What you should do
Your answer must consist of exactly the lines below, starting with the line with "let fill := fs.fill" and going on through the line with "else fs.units.filter (fun", and nothing else.

---- Data supplied

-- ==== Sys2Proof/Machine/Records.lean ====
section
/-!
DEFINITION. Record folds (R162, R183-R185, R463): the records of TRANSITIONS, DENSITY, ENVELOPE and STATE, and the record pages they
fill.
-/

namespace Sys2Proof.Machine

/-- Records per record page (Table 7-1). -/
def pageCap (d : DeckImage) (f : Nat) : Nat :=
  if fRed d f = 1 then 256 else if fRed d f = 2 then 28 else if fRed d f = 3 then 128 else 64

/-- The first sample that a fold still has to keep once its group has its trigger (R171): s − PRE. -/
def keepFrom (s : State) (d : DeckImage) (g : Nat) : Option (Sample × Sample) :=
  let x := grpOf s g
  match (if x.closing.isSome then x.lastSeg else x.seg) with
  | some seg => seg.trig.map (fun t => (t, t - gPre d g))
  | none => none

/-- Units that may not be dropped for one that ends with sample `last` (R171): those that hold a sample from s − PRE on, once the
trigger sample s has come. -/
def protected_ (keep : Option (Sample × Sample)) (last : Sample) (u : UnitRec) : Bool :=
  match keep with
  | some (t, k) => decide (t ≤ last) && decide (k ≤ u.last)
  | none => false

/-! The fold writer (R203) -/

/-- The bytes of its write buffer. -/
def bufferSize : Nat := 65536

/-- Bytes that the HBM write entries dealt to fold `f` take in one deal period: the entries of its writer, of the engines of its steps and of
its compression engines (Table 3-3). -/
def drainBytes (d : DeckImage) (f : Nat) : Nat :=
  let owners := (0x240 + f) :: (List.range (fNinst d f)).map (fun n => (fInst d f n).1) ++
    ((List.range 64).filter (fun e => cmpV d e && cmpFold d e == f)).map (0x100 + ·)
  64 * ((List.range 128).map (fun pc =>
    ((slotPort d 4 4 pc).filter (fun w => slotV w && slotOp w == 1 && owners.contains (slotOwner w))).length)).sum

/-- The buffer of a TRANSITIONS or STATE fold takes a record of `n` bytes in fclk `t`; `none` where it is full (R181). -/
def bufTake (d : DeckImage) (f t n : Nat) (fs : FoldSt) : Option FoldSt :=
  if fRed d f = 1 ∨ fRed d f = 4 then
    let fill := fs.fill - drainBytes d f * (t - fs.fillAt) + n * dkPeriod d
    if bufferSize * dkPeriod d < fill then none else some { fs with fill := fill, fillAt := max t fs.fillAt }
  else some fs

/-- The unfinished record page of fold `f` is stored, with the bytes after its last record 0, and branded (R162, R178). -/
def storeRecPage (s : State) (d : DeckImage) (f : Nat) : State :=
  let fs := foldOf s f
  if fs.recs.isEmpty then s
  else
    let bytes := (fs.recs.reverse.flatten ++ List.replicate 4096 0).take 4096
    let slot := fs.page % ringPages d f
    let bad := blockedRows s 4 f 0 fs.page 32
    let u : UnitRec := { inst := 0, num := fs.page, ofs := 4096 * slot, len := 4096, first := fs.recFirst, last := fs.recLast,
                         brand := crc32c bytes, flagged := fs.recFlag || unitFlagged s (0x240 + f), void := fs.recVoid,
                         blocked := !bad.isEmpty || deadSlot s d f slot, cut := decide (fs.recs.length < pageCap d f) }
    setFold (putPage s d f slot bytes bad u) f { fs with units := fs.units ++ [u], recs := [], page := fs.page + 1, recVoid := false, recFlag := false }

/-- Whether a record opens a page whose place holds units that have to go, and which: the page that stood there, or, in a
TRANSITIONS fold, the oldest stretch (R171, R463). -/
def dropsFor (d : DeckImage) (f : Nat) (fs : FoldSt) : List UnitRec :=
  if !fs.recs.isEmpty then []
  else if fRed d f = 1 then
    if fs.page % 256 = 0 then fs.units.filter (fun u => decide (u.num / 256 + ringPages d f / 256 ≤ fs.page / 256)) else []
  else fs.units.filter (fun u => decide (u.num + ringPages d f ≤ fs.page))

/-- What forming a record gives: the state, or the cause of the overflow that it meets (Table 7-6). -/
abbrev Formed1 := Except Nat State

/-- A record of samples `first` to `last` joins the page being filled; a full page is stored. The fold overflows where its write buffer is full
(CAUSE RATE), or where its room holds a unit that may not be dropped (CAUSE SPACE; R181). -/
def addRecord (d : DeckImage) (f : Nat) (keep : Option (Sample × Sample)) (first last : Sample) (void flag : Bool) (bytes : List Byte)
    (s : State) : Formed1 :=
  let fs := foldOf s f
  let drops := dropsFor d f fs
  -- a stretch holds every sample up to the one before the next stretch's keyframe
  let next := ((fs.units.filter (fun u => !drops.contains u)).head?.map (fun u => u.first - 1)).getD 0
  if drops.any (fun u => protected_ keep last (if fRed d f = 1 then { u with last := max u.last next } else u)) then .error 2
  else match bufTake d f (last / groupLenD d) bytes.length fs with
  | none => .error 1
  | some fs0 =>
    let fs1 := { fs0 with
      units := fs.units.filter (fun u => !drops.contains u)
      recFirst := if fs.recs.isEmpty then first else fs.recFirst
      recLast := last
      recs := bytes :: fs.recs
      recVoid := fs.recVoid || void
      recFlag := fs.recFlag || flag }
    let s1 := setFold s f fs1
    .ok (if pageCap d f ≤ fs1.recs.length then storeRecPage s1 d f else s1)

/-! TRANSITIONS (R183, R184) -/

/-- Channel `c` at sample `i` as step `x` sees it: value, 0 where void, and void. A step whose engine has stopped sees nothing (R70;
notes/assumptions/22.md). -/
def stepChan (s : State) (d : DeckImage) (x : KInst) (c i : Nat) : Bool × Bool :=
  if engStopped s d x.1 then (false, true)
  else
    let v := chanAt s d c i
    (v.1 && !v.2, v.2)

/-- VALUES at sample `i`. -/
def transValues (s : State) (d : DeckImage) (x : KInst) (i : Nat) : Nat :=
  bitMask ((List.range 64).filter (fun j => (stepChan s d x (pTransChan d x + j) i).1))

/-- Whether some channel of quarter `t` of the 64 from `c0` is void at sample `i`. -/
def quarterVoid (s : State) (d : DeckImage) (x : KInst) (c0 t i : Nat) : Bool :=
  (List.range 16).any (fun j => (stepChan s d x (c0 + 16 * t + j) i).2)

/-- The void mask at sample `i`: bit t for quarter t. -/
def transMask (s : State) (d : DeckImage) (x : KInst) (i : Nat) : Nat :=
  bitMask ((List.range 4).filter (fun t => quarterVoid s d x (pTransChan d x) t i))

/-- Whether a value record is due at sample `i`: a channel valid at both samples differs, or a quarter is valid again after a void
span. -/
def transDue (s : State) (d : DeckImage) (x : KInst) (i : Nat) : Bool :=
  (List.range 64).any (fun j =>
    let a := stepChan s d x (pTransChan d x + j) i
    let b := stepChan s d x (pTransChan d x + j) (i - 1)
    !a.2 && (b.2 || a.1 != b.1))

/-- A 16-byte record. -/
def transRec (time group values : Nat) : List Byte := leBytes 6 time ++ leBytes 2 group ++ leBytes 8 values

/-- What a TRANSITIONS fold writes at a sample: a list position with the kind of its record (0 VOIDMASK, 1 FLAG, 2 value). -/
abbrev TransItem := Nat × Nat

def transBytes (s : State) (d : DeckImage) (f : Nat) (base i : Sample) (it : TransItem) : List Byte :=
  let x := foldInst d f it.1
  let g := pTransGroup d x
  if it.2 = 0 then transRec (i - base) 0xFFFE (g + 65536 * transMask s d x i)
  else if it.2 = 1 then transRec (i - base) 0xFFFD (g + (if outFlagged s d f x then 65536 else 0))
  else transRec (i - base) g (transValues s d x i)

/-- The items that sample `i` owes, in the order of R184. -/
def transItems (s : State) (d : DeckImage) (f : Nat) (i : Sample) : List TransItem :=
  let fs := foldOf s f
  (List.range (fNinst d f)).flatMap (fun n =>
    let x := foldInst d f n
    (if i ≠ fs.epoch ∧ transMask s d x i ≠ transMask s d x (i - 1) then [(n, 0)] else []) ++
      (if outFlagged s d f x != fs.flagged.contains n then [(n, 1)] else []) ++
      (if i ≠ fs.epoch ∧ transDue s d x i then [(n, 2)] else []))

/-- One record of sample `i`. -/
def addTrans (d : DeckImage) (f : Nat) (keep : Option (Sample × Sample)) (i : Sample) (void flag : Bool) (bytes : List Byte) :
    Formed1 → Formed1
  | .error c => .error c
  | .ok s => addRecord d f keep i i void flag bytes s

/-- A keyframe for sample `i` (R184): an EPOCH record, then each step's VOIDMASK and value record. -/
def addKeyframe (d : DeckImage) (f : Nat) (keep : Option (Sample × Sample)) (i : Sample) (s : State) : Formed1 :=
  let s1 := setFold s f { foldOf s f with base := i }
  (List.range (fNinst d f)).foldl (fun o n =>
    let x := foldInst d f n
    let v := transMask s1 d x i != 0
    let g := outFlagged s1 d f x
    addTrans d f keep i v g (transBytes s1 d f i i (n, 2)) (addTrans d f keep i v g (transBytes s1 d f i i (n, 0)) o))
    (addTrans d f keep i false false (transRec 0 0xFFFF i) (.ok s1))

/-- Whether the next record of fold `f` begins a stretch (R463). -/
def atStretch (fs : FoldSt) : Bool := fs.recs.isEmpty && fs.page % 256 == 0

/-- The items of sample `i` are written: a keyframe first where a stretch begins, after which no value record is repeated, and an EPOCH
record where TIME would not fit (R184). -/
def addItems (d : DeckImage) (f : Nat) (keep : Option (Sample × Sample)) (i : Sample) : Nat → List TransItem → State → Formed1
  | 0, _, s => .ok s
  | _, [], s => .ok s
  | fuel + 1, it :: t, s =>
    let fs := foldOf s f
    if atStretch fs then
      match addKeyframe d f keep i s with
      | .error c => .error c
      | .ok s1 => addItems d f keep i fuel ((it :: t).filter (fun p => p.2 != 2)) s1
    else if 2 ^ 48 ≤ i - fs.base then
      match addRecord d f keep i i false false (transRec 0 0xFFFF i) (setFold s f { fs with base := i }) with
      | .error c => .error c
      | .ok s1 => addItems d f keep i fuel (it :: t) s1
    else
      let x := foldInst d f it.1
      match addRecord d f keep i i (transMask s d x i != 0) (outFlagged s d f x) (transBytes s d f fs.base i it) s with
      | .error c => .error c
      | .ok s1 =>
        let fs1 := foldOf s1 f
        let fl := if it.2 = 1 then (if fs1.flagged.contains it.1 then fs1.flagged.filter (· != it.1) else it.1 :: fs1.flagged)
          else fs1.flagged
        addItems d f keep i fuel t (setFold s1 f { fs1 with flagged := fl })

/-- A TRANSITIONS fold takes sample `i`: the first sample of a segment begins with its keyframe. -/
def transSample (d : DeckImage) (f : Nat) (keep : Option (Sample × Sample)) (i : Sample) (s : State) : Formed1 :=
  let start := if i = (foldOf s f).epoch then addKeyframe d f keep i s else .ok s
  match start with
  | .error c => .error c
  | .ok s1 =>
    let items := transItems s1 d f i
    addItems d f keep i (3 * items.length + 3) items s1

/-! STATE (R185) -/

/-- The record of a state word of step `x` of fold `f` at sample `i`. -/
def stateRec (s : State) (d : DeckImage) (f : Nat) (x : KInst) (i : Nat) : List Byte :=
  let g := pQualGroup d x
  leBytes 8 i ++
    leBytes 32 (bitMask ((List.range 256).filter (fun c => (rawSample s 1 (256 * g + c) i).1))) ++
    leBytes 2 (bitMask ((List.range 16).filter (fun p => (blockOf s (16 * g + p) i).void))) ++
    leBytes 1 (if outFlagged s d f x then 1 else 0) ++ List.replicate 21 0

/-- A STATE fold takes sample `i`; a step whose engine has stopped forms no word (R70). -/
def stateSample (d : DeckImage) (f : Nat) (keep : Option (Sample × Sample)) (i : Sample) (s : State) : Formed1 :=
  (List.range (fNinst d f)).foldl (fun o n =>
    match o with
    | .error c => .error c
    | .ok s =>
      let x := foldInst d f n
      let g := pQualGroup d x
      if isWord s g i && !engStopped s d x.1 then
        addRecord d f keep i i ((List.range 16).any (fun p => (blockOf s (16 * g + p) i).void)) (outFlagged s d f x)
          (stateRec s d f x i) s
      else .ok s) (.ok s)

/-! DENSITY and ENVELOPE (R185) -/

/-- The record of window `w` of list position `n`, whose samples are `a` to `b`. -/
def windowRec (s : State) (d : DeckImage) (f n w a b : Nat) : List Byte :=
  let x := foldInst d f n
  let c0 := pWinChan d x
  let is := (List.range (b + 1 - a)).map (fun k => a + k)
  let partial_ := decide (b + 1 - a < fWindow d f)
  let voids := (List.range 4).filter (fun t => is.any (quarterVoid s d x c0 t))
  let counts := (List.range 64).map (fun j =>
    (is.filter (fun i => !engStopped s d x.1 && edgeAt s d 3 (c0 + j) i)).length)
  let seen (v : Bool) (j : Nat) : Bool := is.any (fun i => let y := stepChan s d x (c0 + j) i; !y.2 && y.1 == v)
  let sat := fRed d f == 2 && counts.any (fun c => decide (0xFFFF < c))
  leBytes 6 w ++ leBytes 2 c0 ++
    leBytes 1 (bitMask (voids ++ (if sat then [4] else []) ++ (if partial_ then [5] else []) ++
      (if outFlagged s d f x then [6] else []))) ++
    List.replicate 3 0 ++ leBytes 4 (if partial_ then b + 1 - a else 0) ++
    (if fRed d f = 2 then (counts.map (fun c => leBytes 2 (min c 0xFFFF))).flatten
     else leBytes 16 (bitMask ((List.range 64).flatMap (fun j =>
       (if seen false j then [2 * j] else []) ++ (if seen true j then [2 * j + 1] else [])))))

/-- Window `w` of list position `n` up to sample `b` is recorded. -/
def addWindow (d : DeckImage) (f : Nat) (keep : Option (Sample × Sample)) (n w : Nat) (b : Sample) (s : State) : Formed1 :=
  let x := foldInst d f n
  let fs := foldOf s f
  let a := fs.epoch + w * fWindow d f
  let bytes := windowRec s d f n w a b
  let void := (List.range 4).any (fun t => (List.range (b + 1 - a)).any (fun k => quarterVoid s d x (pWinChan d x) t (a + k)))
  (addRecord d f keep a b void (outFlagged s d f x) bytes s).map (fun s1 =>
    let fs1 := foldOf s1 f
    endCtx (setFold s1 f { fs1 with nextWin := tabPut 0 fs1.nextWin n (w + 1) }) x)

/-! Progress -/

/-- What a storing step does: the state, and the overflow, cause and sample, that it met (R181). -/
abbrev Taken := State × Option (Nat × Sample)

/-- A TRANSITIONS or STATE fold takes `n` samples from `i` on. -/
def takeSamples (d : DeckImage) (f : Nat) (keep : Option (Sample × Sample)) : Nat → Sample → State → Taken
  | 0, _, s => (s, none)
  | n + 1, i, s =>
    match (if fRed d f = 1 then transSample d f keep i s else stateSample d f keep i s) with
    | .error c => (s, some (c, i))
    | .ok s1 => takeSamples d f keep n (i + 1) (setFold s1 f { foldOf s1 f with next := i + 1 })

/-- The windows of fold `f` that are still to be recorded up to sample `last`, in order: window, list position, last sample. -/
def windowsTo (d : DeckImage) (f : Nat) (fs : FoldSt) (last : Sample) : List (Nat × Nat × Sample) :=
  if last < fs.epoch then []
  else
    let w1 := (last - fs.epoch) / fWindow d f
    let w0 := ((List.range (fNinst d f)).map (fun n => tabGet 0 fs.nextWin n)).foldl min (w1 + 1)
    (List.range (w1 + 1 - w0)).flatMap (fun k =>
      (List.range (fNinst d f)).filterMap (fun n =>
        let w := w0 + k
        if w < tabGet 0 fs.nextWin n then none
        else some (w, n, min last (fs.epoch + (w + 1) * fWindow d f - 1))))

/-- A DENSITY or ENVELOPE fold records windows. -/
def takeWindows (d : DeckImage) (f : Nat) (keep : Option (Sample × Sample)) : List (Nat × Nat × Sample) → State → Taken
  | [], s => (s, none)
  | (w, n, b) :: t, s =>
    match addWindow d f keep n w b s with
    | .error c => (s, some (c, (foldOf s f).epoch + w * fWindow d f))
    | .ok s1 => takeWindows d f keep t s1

--------

Task solution
    let fill := fs.fill - drainBytes d f * (t - fs.fillAt) + n * dkPeriod d
    if bufferSize * dkPeriod d < fill then none else some { fs with fill := fill, fillAt := max t fs.fillAt }
  else some fs

/-- The unfinished record page of fold `f` is stored, with the bytes after its last record 0, and branded (R162, R178). -/
def storeRecPage (s : State) (d : DeckImage) (f : Nat) : State :=
  let fs := foldOf s f
  if fs.recs.isEmpty then s
  else
    let bytes := (fs.recs.reverse.flatten ++ List.replicate 4096 0).take 4096
    let slot := fs.page % ringPages d f
    let bad := blockedRows s 4 f 0 fs.page 32
    let u : UnitRec := { inst := 0, num := fs.page, ofs := 4096 * slot, len := 4096, first := fs.recFirst, last := fs.recLast,
                         brand := crc32c bytes, flagged := fs.recFlag || unitFlagged s (0x240 + f), void := fs.recVoid,
                         blocked := !bad.isEmpty || deadSlot s d f slot, cut := decide (fs.recs.length < pageCap d f) }
    setFold (putPage s d f slot bytes bad u) f { fs with units := fs.units ++ [u], recs := [], page := fs.page + 1, recVoid := false, recFlag := false }

/-- Whether a record opens a page whose place holds units that have to go, and which: the page that stood there, or, in a
TRANSITIONS fold, the oldest stretch (R171, R463). -/
def dropsFor (d : DeckImage) (f : Nat) (fs : FoldSt) : List UnitRec :=
  if !fs.recs.isEmpty then []
  else if fRed d f = 1 then
    if fs.page % 256 = 0 then fs.units.filter (fun u => decide (u.num / 256 + ringPages d f / 256 ≤ fs.page / 256)) else []
  else fs.units.filter (fun u => decide (u.num + ringPages d f ≤ fs.page))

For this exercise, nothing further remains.